- **Exercise instructions**:
Restate word for word every line from the top of the data below down through the line that holds "s.regs := (rfl)".

◆ ◆ ◆ ◆ ◆

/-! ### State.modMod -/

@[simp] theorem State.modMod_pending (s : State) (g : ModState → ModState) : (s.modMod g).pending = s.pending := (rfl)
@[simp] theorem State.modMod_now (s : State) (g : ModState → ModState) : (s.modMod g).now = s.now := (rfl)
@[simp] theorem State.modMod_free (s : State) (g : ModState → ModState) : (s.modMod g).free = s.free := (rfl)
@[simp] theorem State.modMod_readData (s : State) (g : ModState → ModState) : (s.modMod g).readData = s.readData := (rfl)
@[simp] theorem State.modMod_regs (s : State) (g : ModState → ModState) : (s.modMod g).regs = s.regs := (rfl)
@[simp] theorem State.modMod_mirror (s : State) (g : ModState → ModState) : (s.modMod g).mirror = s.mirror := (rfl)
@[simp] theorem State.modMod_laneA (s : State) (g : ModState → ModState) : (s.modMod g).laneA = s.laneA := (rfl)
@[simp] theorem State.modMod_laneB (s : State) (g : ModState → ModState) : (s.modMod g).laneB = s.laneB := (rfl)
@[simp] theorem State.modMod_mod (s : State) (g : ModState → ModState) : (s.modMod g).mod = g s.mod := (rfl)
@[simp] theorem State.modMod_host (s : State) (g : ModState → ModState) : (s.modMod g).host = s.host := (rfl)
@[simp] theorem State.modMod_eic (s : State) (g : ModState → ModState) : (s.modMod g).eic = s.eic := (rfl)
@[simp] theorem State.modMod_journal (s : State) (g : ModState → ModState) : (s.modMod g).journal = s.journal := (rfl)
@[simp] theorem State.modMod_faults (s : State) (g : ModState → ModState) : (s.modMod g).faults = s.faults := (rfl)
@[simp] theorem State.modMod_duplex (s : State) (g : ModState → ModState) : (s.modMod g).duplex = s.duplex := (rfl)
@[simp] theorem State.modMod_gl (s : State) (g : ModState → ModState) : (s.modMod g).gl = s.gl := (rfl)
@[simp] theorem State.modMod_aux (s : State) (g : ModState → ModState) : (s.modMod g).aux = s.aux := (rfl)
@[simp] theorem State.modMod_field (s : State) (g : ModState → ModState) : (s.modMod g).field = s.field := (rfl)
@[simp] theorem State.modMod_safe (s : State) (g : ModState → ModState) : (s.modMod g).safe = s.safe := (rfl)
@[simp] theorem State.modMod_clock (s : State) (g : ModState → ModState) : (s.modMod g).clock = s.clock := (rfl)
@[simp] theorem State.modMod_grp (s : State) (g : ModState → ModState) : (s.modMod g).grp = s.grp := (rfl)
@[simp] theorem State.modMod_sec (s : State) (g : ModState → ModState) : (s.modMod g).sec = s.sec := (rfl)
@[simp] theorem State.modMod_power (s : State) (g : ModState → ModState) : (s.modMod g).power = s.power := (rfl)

◆ ◆ ◆ ◆ ◆

- **Solution for this problem**:
/-! ### State.modMod -/

@[simp] theorem State.modMod_pending (s : State) (g : ModState → ModState) : (s.modMod g).pending = s.pending := (rfl)
@[simp] theorem State.modMod_now (s : State) (g : ModState → ModState) : (s.modMod g).now = s.now := (rfl)
@[simp] theorem State.modMod_free (s : State) (g : ModState → ModState) : (s.modMod g).free = s.free := (rfl)
@[simp] theorem State.modMod_readData (s : State) (g : ModState → ModState) : (s.modMod g).readData = s.readData := (rfl)
@[simp] theorem State.modMod_regs (s : State) (g : ModState → ModState) : (s.modMod g).regs = s.regs := (rfl)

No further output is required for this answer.